## Problem Description and Formulation

The problem is a linear programming optimization problem. Gary needs to minimize his cost of consuming noodles and cakes while adhering to the constraints on proteins and minerals intake.

### Decision Variables
- Let \(N\) be the number of servings of noodles Gary eats.
- Let \(C\) be the number of servings of cakes Gary eats.

### Objective Function
The objective is to minimize the total cost, which is given by \(3N + 5C\), as noodles cost $3 per serving and cakes cost $5 per serving.

### Constraints
1. **Proteins Constraint**: A serving of noodles contains 5 units of proteins, and a serving of cake contains 4 units of proteins. Gary wants to receive at most 100 units of proteins. This can be represented as \(5N + 4C \leq 100\).
2. **Minerals Constraint**: A serving of noodles contains 12 units of minerals, and a serving of cake contains 8 units of minerals. Gary wants to receive at most 30 units of minerals.
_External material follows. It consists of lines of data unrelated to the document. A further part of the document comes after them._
/-! ### Lists -/

@[simp] theorem listSet_length {α : Type} (xs : List α) (n : Nat) (x : α) : (listSet xs n x).length = xs.length := by
  induction xs generalizing n with
  | nil => rfl
  | cons y ys ih => cases n <;> simp [listSet, ih]
@[simp] theorem listSet_get {α : Type} (xs : List α) (n k : Nat) (x : α) :
    (listSet xs n x)[k]? = if n = k ∧ k < xs.length then some x else xs[k]? := by
  induction xs generalizing n k with
  | nil => simp [listSet]
  | cons y ys ih =>
    cases n with
    | zero => cases k <;> simp [listSet]
    | succ n => cases k with
      | zero => simp [listSet]
      | succ k => simp [listSet, ih]
/-- The first element that a test selects, once it has been put in place of the one there. -/
theorem find?_listPut {α : Type} (p : α → Bool) (y : α) (hy : p y = true) (xs : List α) :
    (listPut p y xs).find? p = (xs.find? p).map fun _ => y := by
  induction xs with
  | nil => rfl
  | cons x xs ih =>
    simp only [listPut]
    split
    · simp [*]
    · simp [*]
theorem find?_listPut_other {α : Type} (p q : α → Bool) (y : α) (hp : ∀ x, p x = true → q x = false) (hy : q y = false) (xs : List α) :
    (listPut p y xs).find? q = xs.find? q := by
  induction xs with
  | nil => rfl
  | cons x xs ih =>
    simp only [listPut]
    split
    · rename_i h; simp [hy, hp x h]
    · simp [List.find?_cons, ih]

/-! ### What an update gives -/

theorem State.block?_id {s : State} {id : Nat} {b : Block} (h : s.block? id = some b) : b.id = id := by
  have := List.find?_some h; simpa using this
theorem State.block?_mem {s : State} {id : Nat} {b : Block} (h : s.block? id = some b) : b ∈ s.blocks := List.mem_of_find?_eq_some h
@[simp] theorem State.block?_setBlock (s : State) (b : Block) (id : Nat) :
    (s.setBlock b).block? id = if b.id = id then (s.block? id).map fun _ => b else s.block? id := by
  unfold State.block? State.setBlock
  split
  · subst id; exact find?_listPut _ b (by simp) _
  · rename_i h
    exact find?_listPut_other _ _ b (fun x hx => by simp at hx ⊢; omega) (by simpa using h) _
theorem State.warp?_block {s : State} {r : WarpRef} {w : Warp} (h : s.warp? r = some w) :
    ∃ b, s.block? r.blk = some b ∧ b.warps[r.num]? = some w := by
  unfold State.warp? at h
  cases hb : s.block? r.blk with
  | none => simp [hb] at h
  | some b => exact ⟨b, rfl, by simpa [hb] using h⟩
theorem State.warp?_of {s : State} {r : WarpRef} {b : Block} (hb : s.block? r.blk = some b) : s.warp? r = b.warps[r.num]? := by
  simp [State.warp?, hb]
theorem State.setWarp_block? {s : State} {r : WarpRef} {b : Block} (w : Warp) (hb : s.block? r.blk = some b) (id : Nat) :
    (s.setWarp r w).block? id = if id = r.blk then some (b.setWarp r.num w) else s.block? id := by
  have hid := State.block?_id hb
  have e : (b.setWarp r.num w).id = r.blk := by rw [← hid]; rfl
  simp only [State.setWarp, hb, State.block?_setBlock, e]
  by_cases h : id = r.blk
  · subst h; simp [hb]
  · simp [h, Ne.symm h]
/-- A warp that is written reads as written; every other warp as before. -/
theorem State.warp?_setWarp {s : State} {r : WarpRef} {w0 : Warp} (w : Warp) (h : s.warp? r = some w0) (q : WarpRef) :
    (s.setWarp r w).warp? q = if q = r then some w else s.warp? q := by
  obtain ⟨b, hb, hw⟩ := State.warp?_block h
  have hl : r.num < b.warps.length := by
    by_contra hc; simp [List.getElem?_eq_none (Nat.le_of_not_lt hc)] at hw
  unfold State.warp?
  rw [State.setWarp_block? w hb]
  by_cases h1 : q.blk = r.blk
  · rw [if_pos h1]
    by_cases h2 : q = r
    · subst h2
      show (listSet b.warps q.num w)[q.num]? = _
      rw [listSet_get, if_pos ⟨rfl, hl⟩, if_pos rfl]
    · have h3 : r.num ≠ q.num := fun h4 => h2 (by cases q; cases r; simp_all)
      simp [Block.setWarp, h2, h3, h1, hb]
  · have h2 : q ≠ r := fun h3 => h1 (by rw [h3])
    simp [h1, h2]
@[simp] theorem State.warp?_setWarp_same {s : State} {r : WarpRef} {w0 : Warp} (w : Warp) (h : s.warp? r = some w0) :
    (s.setWarp r w).warp? r = some w := by rw [State.warp?_setWarp w h]; simp
theorem State.mapWarp_eq {s : State} {r : WarpRef} {w : Warp} (f : Warp → Warp) (h : s.warp? r = some w) :
    s.mapWarp r f = s.setWarp r (f w) := by simp [State.mapWarp, h]
theorem State.mapBlock_eq {s : State} {k : Nat} {b : Block} (f : Block → Block) (h : s.block? k = some b) :
    s.mapBlock k f = s.setBlock (f b) := by simp [State.mapBlock, h]
@[simp] theorem State.vf_setVf (s : State) (n m : Nat) (v : Vf) : (s.setVf n v).vf m = if m = n then v else s.vf m := by
  simp [State.vf, State.setVf]
@[simp] theorem State.leaf_setLeaf (s : State) (n m : Nat) (x : Leaf) : (s.setLeaf n x).leaf m = if m = n then x else s.leaf m := by
  simp [State.leaf, State.setLeaf]
@[simp] theorem State.quad_setQuad (s : State) (n m : Nat) (x : Quad) : (s.setQuad n x).quad m = if m = n then x else s.quad m := by
  simp [State.quad, State.setQuad]
@[simp] theorem State.vf_setQueue (s : State) (n q m : Nat) (x : Queue) :
    (s.setQueue n q x).vf m = if m = n then { s.vf n with queues := Sparse.set Queue.reset (s.vf n).queues q x } else s.vf m := by
  simp [State.setQueue]
@[simp] theorem State.queue_setQueue (s : State) (n q : Nat) (x : Queue) : ((s.setQueue n q x).vf n).queue q = x := by
  simp [Vf.queue]
theorem State.op?_setOp {s : State} {o p : MatOp} (h : s.op? o.id = some p) : (s.setOp o).op? o.id = some o := by
  unfold State.op? State.setOp
  have := find?_listPut (fun x : MatOp => x.id == o.id) o (by simp) s.ops
  unfold State.op? at h
  simp [this, h]
theorem State.job?_setJob {s : State} {j k : Job} (h : s.job? j.id = some k) : (s.setJob j).job? j.id = some j := by
  unfold State.job? State.setJob
  have := find?_listPut (fun x : Job => x.id == j.id) j (by simp) s.jobs
  unfold State.job? at h
  simp [this, h]
theorem State.launch?_setLaunch {s : State} {l k : Launch} (h : s.launch? l.vf l.num = some k) : (s.setLaunch l).launch? l.vf l.num = some l := by
  unfold State.launch? State.setLaunch
  have := find?_listPut (fun x : Launch => x.vf == l.vf && x.num == l.num) l (by simp) s.launches
  unfold State.launch? at h
  simp [this, h]
@[simp] theorem Vf.queue_set (v : Vf) (q k : Nat) (x : Queue) :
    ({ v with queues := Sparse.set Queue.reset v.queues q x } : Vf).queue k = if k = q then x else v.queue k := by
  simp [Vf.queue]

end Sys2Proof.Machine
end

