-- ==== Sys2Proof/Tests/Slice0.lean ====
section
/-!
SUPPORT. Tests: words the manual writes out, ill-formed terms, results computed by hand from the manual's tables, and for each
statement a concrete state and operands that meet its hypotheses. `decide` evaluates each.
-/
open Sys2Proof Sys2Proof.Machine
namespace Sys2Proof.Tests
set_option Elab.async false

/-! ### Decoding: words written out from the manual's encodings (Tables 3-9 to 3-16 and 3-21; the examples of chapters 7 to 15) -/

abbrev H : Hdr := ⟨0, false, false, 7⟩
/-- Under ?p1. -/
abbrev H1 : Hdr := ⟨0, false, false, 1⟩
/-- A full-form word written field by field (Table 3-9): 0, STALL, Y, GN, GP, OP, D, A, B, C, M. -/
def wordOf (stall : BitVec 3) (y gn : BitVec 1) (gp : BitVec 3) (op : BitVec 9) (d a b c : BitVec 10) (m : BitVec 6) : BitVec 64 :=
  0#1 ++ stall ++ y ++ gn ++ gp ++ op ++ d ++ a ++ b ++ c ++ m

theorem test_decode_integer :
    decode (0b0#1 ++ 0b000#3 ++ 0b0#1 ++ 0b0#1 ++ 0b111#3 ++ 0b000000000#9 ++ 8#10 ++ 1#10 ++ 2#10 ++ 0#10 ++ 0b000000#6) = .ok (.iadd H 8 1 (.v 2))
    ∧ decode 0x3383C0400402036A = .ok (.lop3 ⟨3, false, false, 7⟩ 4 1 2 3 0x6A) := by decide
theorem test_decode_float :
    decode 0x0390C06008030101 = .ok (.ffma H .rz false 6 2 (.v 3) 4)
    ∧ decode 0x039C009020120000 = .ok (.cvt H .bf16 .f32 .rn false 9 8) := by decide
theorem test_decode_lanes : decode 0x03A400200C050063 = .ok (.shfl H .xor false 2 3 (.s 5) 1) := by decide
theorem test_decode_control :
    decode 0x00B0000003FFFFFF = .ok (.bra H1 (-1)) ∧ decode 0x03B0C00018000100 = .ok (.callx H 6 4)
    ∧ decode 0x03B2000000000007 = .ok (.trap H 7) ∧ decode 0x03B2800000000002 = .ok (.rtt H .skip) := by decide
theorem test_decode_sets :
    decode 0x03B4C00000000003 = .ok (.jwait H 3) ∧ decode 0x0134800000000600 = .ok (.jquitm ⟨0, false, false, 2⟩ 6) := by decide
theorem test_decode_barriers :
    decode 0x03B8000000140060 = .ok (.bari H ⟨false, 0⟩ 1 (.s 20)) ∧ decode 0x03B9000004000010 = .ok (.bar H ⟨true, 1⟩) := by decide
theorem test_decode_memory :
    decode 0x03C080302200040A = .ok (.ldx H .b4 true .pkg 3 ⟨false, 8, 16⟩)
    ∧ decode 0x03C0C0602900100A = .ok (.stx H .b4 true .die 6 ⟨false, 10, 64⟩) := by decide
theorem test_decode_atomics :
    decode 0x03C2404023020002 = .ok (.atomx H .add32 .ar .pkg 4 8 2 0) ∧ decode 0x03C2404020020000 = .ok (.atomx H .add32 .rlx .core 4 8 2 0)
    ∧ decode 0x03C24040210200EE = .ok (.atomx H .cas32 .acq .pkg 4 8 2 3) := by decide
theorem test_decode_fence : decode 0x03C4400000040106 = .ok (.fencer H true false .pkg false 257 0) := by decide
theorem test_decode_futures :
    decode 0x00C8402030000023 = .ok (.fres H1 2 ⟨true, 12, 0⟩) ∧ decode 0x03C8C06028000023 = .ok (.freg H 6 ⟨true, 10, 0⟩)
    ∧ decode 0x03C8008038000023 = .ok (.ldf H false 8 ⟨true, 14, 0⟩) ∧ decode 0x03C9002000000023 = .ok (.fpoll H false 2 ⟨true, 0, 0⟩) := by decide
theorem test_decode_spawn : decode 0x03CA001000020520 = .ok (.spawn H false 1 0 2 20) := by decide
theorem test_decode_matrix :
    decode 0x03D0000080301000 = .ok (.mma H 0 0 0 32 48 64) ∧ decode 0x03D0800010301100 = .ok (.mmat H 0 0 0 4 48 68)
    ∧ decode 0x03D0C00000000010 = .ok (.msync H 1) := by decide
theorem test_decode_transfers :
    decode 0x03D4000040000002 = .ok (.bcp H .sh .mm 0 16) ∧ decode 0x03D48000400003C6 = .ok (.bmc H .sp 0 16 15) := by decide
theorem test_decode_views :
    decode 0x03D8001010050020 = .ok (.vmark H 1 4 5) ∧ decode 0x03D8404020090021 = .ok (.vstamp H true 4 8 9)
    ∧ decode 0x03D8802020090020 = .ok (.vwait H false 2 8 9) := by decide
theorem test_decode_paired :
    decode 0x8002005C120A0570 = .ok (.iaddPaired ⟨0, ⟨8, 1, false, 7, .rn, false⟩, .fmul, ⟨10, 5, false, 7, .rn, false⟩⟩)
    ∧ decode 0xC701819C1C070770 = .ok (.movsPaired ⟨4, ⟨6, 6, false, 7, .rn, false⟩, .movs, ⟨7, 7, false, 7, .rn, false⟩⟩) := by decide
/-- Words written field by field (Table 3-9): one of each of the groups' plain formats. -/
theorem test_decode_fields :
    decode (wordOf 0 0 0 7 0x000 4 1 2 0 0) = .ok (.iadd H 4 1 (.v 2))
    ∧ decode (wordOf 5 1 1 7 0x001 4 1 3 0 0x20) = .ok (.isub ⟨5, true, true, 7⟩ 4 1 (.s 3))
    ∧ decode (wordOf 0 0 0 7 0x012 4 1 0 0 0) = .ok (.brev H 4 1) ∧ decode (wordOf 0 0 0 7 0x028 4 1 2 0 0) = .ok (.sadd H 4 1 2)
    ∧ decode (wordOf 0 0 0 7 0x02F 4 0 0x3FF 0x3FF 0x3F) = .ok (.smovi H 4 (-1)) ∧ decode (wordOf 0 0 0 7 0x050 4 2 6 0 0) = .ok (.dadd H .rn false 4 2 (.v 6))
    ∧ decode (wordOf 0 0 0 7 0x0D0 0 0 0 0 5) = .ok (.jenter H 5) ∧ decode (wordOf 0 0 0 7 0x144 8 0 0 0 0) = .ok (.mchg H 0 8) := by decide
/-- R73: an unassigned OP, a used reserved field, an unassigned paired opcode in each slot. -/
theorem test_decode_rejects :
    decode (wordOf 0 0 0 7 0x1FF 0 0 0 0 0) = .error ⟨1, 0, 0x1FF⟩ ∧ decode (wordOf 0 0 0 7 0x000 4 1 2 1 0) = .error ⟨2, 0, 0⟩
    ∧ decode 0x87820070000000F0 = .error ⟨1, 1, 0x1E⟩ := by decide
/-- A pull names no signal register (R248), and a conversion to E2M1 takes no mode, whatever its source code (R118): fields that must be 0. -/
theorem test_decode_must_be_zero :
    decode (wordOf 0 0 0 7 0x151 0 16 0 0 0b110001) = .ok (.bcpp H true true 0 16 0 0) ∧ decode (wordOf 0 0 0 7 0x151 0 16 0 1 0b110001) = .error ⟨2, 0, 0⟩
    ∧ decode (wordOf 0 0 0 7 0x151 0 16 0 2 0b110001) = .error ⟨2, 0, 0⟩ ∧ decode (wordOf 0 0 0 7 0x070 9 8 0x76 0 1) = .error ⟨2, 0, 0⟩ := by decide
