-- ==== Sys2Proof/Machine/Operands.lean ====
section
/-! DEFINITION. Registers and fields: the register map (spec/10_state.md R20), field slices, the stored bytes,
partial reads and writes of the five-byte registers (20_memory.md R66, R67), effective addresses (R32). -/
namespace Sys2Proof.Machine

/-! ### The register map -/

/-- `a ∈ REG_ADDRS`: 0x00 to 0x17, 0x1C, 0x1D (10_state.md R15). -/
def inRegAddrs (a : RegAddr) : Bool :=
  a.toNat < 0x18 || a == 0x1C || a == 0x1D

/-- The register an address of `REG_ADDRS` names (R20); none at a hole (R74). -/
def regAt (m : RegMap) (a : RegAddr) : Option RegName :=
  if inRegAddrs a then m.addrs.lookup a else none

/-- The address of a register by name (R94). A name the map lacks stands at the hole 0x1F. -/
def addrOf (m : RegMap) (r : RegName) : RegAddr :=
  match m.addrs.find? (fun e => e.2 == r) with
  | some e => e.1
  | none => 0x1F

/-- The number of bytes of a register (R20). -/
def regWidth : RegName → Nat
  | .rxAddr p => if p.val < 2 then 5 else 1
  | .txAddr => 5
  | _ => 1

/-! ### Fields -/

/-- The width of a field at `(hi, lo)`: 0 when `hi < lo`. -/
def sliceWidth (pos : Nat × Nat) : Nat := pos.1 + 1 - pos.2

/-- `v[hi:lo]` (00_scope.md R9). -/
def slice (pos : Nat × Nat) (v : Byte) : Nat := (v.toNat >>> pos.2) % 2 ^ sliceWidth pos

/-- The byte with ones at `hi` down to `lo`. -/
def sliceMask (pos : Nat × Nat) : Byte := BitVec.ofNat 8 ((2 ^ sliceWidth pos - 1) <<< pos.2)

/-- The byte with `n` at `hi` down to `lo` and zeros elsewhere. -/
def slicePut (pos : Nat × Nat) (n : Nat) : Byte := BitVec.ofNat 8 ((n % 2 ^ sliceWidth pos) <<< pos.2)

/-- The position of a field (R20). A field the map lacks has no bits. -/
def fieldPos (m : RegMap) (f : Field) : Nat × Nat := (m.bits.lookup f).getD (0, 1)

/-- The value of field `f` in byte `v`. -/
def fieldOf (m : RegMap) (f : Field) (v : Byte) : Nat := slice (fieldPos m f) v

/-- One-bit field `f` of byte `v` is 1. -/
def bitOf (m : RegMap) (f : Field) (v : Byte) : Bool := fieldOf m f v == 1

/-- The mask of field `f`. -/
def fieldMask (m : RegMap) (f : Field) : Byte := sliceMask (fieldPos m f)

/-- Field `f` holding `n`, zeros elsewhere. -/
def fieldPut (m : RegMap) (f : Field) (n : Nat) : Byte := slicePut (fieldPos m f) n

/-- `implemented(a)`: the OR of the masks of the fields of a register (R19). -/
def implemented (m : RegMap) (r : RegName) : Byte :=
  ((m.bits.filter (fun e => e.1.reg == r)).map (fun e => sliceMask e.2)).foldl (· ||| ·) 0x00

/-! ### Stored registers -/

/-- The bytes of a five-byte register, in bus order (R31). -/
def addrBytes (a : Addr5) : List Byte := [a.b0, a.b1, a.b2, a.b3, a.b4]

/-- `MemWrite(a, n, s)`: the first `n` bytes are replaced, the rest kept (20_memory.md R67). -/
def addrWrite (a : Addr5) (s : List Byte) : Addr5 :=
  { b0 := s[0]?.getD a.b0, b1 := s[1]?.getD a.b1, b2 := s[2]?.getD a.b2, b3 := s[3]?.getD a.b3,
    b4 := s[4]?.getD a.b4 }

/-- `x[r]`, the stored byte of a one-byte register (00_scope.md R10); 0 for a register that is no stored byte. -/
def regByte (x : Regs) : RegName → Byte
  | .config => x.config
  | .enAa => x.enAa
  | .enRxaddr => x.enRxaddr
  | .setupAw => x.setupAw
  | .setupRetr => x.setupRetr
  | .rfCh => x.rfCh
  | .rfSetup => x.rfSetup
  | .rxAddr 2 => x.rxAddrP2
  | .rxAddr 3 => x.rxAddrP3
  | .rxAddr 4 => x.rxAddrP4
  | .rxAddr 5 => x.rxAddrP5
  | .rxPw 0 => x.rxPw0
  | .rxPw 1 => x.rxPw1
  | .rxPw 2 => x.rxPw2
  | .rxPw 3 => x.rxPw3
  | .rxPw 4 => x.rxPw4
  | .rxPw 5 => x.rxPw5
  | .dynpd => x.dynpd
  | .feature => x.feature
  | .rxAddr _ => 0x00
  | .txAddr => 0x00
  | .status => 0x00
  | .observeTx => 0x00
  | .rpd => 0x00
  | .fifoStatus => 0x00

/-- The five-byte register of a name (R31). -/
def regAddr5 (x : Regs) : RegName → Option Addr5
  | .rxAddr 0 => some x.rxAddrP0
  | .rxAddr 1 => some x.rxAddrP1
  | .txAddr => some x.txAddr
  | _ => none

/-- The stored bytes of a register, in bus order: `MemRead` of its whole width (20_memory.md R66). -/
def regBytes (x : Regs) (r : RegName) : List Byte :=
  match regAddr5 x r with
  | some a => addrBytes a
  | none => [regByte x r]

/-- `x[r] <- v` for a one-byte stored register (R10); a register that is no stored byte keeps nothing. -/
def setRegByte (x : Regs) (r : RegName) (v : Byte) : Regs :=
  match r with
  | .config => { x with config := v }
  | .enAa => { x with enAa := v }
  | .enRxaddr => { x with enRxaddr := v }
  | .setupAw => { x with setupAw := v }
  | .setupRetr => { x with setupRetr := v }
  | .rfCh => { x with rfCh := v }
  | .rfSetup => { x with rfSetup := v }
  | .rxAddr 2 => { x with rxAddrP2 := v }
  | .rxAddr 3 => { x with rxAddrP3 := v }
  | .rxAddr 4 => { x with rxAddrP4 := v }
  | .rxAddr 5 => { x with rxAddrP5 := v }
  | .rxPw 0 => { x with rxPw0 := v }
  | .rxPw 1 => { x with rxPw1 := v }
  | .rxPw 2 => { x with rxPw2 := v }
  | .rxPw 3 => { x with rxPw3 := v }
  | .rxPw 4 => { x with rxPw4 := v }
  | .rxPw 5 => { x with rxPw5 := v }
  | .dynpd => { x with dynpd := v }
  | .feature => { x with feature := v }
  | .rxAddr _ => x
  | .txAddr => x
  | .status => x
  | .observeTx => x
  | .rpd => x
  | .fifoStatus => x

/-- `MemWrite` of a five-byte register (20_memory.md R67); any other register is kept. -/
def setRegBytes (x : Regs) (r : RegName) (s : List Byte) : Regs :=
  match r with
  | .rxAddr 0 => { x with rxAddrP0 := addrWrite x.rxAddrP0 s }
  | .rxAddr 1 => { x with rxAddrP1 := addrWrite x.rxAddrP1 s }
  | .txAddr => { x with txAddr := addrWrite x.txAddr s }
  | _ => x

/-! ### Fields of the state's registers -/

/-- `F.name` of the stored registers (00_scope.md R10). -/
def State.field (s : State) (f : Field) : Nat := fieldOf s.cfg.regMap f (regByte s.regs f.reg)

/-- A one-bit field of the stored registers is 1. -/
def State.bit (s : State) (f : Field) : Bool := s.field f == 1

/-- The address width code `aw` selects this many bytes: 1, 2, 3 give 3, 4, 5 (R26). -/
def awBytes (code : Nat) : Nat := code + 2

/-- `AW = aw_bytes(SETUP_AW)` (R16, R26). -/
def State.aw (s : State) : Nat := awBytes (s.field .aw)

/-- `eff_addr(p)` (R32). -/
def State.effAddr (s : State) (p : Pipe) : List Byte :=
  if p.val = 0 then (addrBytes s.regs.rxAddrP0).take s.aw
  else if p.val = 1 then (addrBytes s.regs.rxAddrP1).take s.aw
  else if s.cfg.addrLsbFirst then
    regByte s.regs (.rxAddr p) :: ((addrBytes s.regs.rxAddrP1).take s.aw).drop 1
  else
    (addrBytes s.regs.rxAddrP1).take (s.aw - 1) ++ [regByte s.regs (.rxAddr p)]

/-- `tx_addr() = TX_ADDR[0..AW)` (R32). -/
def State.txAddrBytes (s : State) : List Byte := (addrBytes s.regs.txAddr).take s.aw

/-- The retransmit delay `(ARD + 1) * ARD_QUANTUM` that the setting stands for (R27); no step reads it. -/
def State.retransmitDelayUs (s : State) : Nat := (s.field .ard + 1) * ardQuantum

end Sys2Proof.Machine
end

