-- ==== Sys2Proof/Machine/Step.lean ====
section
/-! DEFINITION. One step of the machine: the next turn of the agenda. -/
namespace Sys2Proof.Machine

/-- One atomic step of one agent (spec/20_memory.md R76). -/
def step (s : State) : Host.Outcome State Fault Refusal := nextTurn s

/-- `s` with the instruction of a table word as the host's next step. -/
def State.withFetchWord (s : State) (nbits w : Nat) : State := s.placeFrame (tableFrame nbits w)

end Sys2Proof.Machine
end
This can be represented as \(12N + 8C \leq 30\).
3. **Non-Negativity Constraint**: The number of servings of noodles and cakes cannot be negative, i.e., \(N \geq 0\) and \(C \geq 0\).

## Gurobi Code

```python
import gurobi

def solve_diet_problem():
    # Create a new model
    model = gurobi.Model()

    # Define the decision variables
    N = model.addVar(name="noodles", lb=0, ub=gurobi.GRB.INFINITY)
    C = model.addVar(name="cakes", lb=0, ub=gurobi.GRB.INFINITY)

    # Define the objective function
    model.setObjective(3*N + 5*C, gurobi.GRB.MINIMIZE)

    # Add constraints
    model.addConstr(5*N + 4*C <= 100, name="proteins_constraint")
    model.addConstr(12*N + 8*C <= 30, name="minerals_constraint")

    # Optimize the model
    model.optimize()

    # Check if the model is optimized
    if model.status == gurobi.GRB.Status.OPTIMAL:
        print("Optimal Solution:")
        print(f"Noodles: {N.varValue}")
        print(f"Cakes: {C.varValue}")
        print(f"Cost: {model.objVal}")
    else:
        print("The model is infeasible or unbounded.")

solve_diet_problem()
```

This code defines the optimization problem using Gurobi's Python interface, solves it, and prints out the optimal number of servings of noodles and cakes that Gary should eat to minimize his cost while adhering to the given constraints.